> [Work instructions]: From the entries that follow, copy each line containing the word "List".

> [Supplied information]:

theorem execHaltSensorRead_keeps {qq : List Instr} {mm : Option Memory} {cc : Option Chip} (l : List SiteRead) (s : State) (hq : Keeps ⟨qq, mm, cc⟩ s) :
    KeepsO ⟨qq, mm, cc⟩ (execHaltSensorRead l s) := by
  unfold execHaltSensorRead
  refine KeepsO.ite (fun _ => ?_) (fun _ => ?_)
  refine KeepsO.next ?_
  exact hq
  extract_lets x1
  have h2 : Keeps ⟨qq, mm, cc⟩ x1 := ?_
  refine KeepsO.next ?_
  split
  refine State.modKet_keeps (hq := ?_) ..
  exact h2
  exact h2
  dsimp -zeta only [x1]
  refine Keeps.foldl (fun t3 y4 h5 => ?_) ?_
  refine Keeps.mk_other ?_
  exact h5
  exact hq

theorem execAutoRestart_keeps {qq : List Instr} (s : State) (hq : Keeps ⟨qq, none, none⟩ s) :
    KeepsO ⟨qq, none, none⟩ (execAutoRestart s) := by
  unfold execAutoRestart
  refine KeepsO.ite (fun _ => ?_) (fun _ => ?_)
  refine KeepsO.next ?_
  exact hq
  refine KeepsO.ite (fun _ => ?_) (fun _ => ?_)
  refine KeepsO.next ?_
  refine State.raise_keeps (hq := ?_) ..
  exact hq
  refine KeepsO.next ?_
  refine State.toPor_keeps (hq := ?_) ..
  refine State.modKet_keeps (hq := ?_) ..
  exact hq

end

end Sys2Proof.Machine
end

> [Answer to this exercise]:
theorem execHaltSensorRead_keeps {qq : List Instr} {mm : Option Memory} {cc : Option Chip} (l : List SiteRead) (s : State) (hq : Keeps ⟨qq, mm, cc⟩ s) :
theorem execAutoRestart_keeps {qq : List Instr} (s : State) (hq : Keeps ⟨qq, none, none⟩ s) :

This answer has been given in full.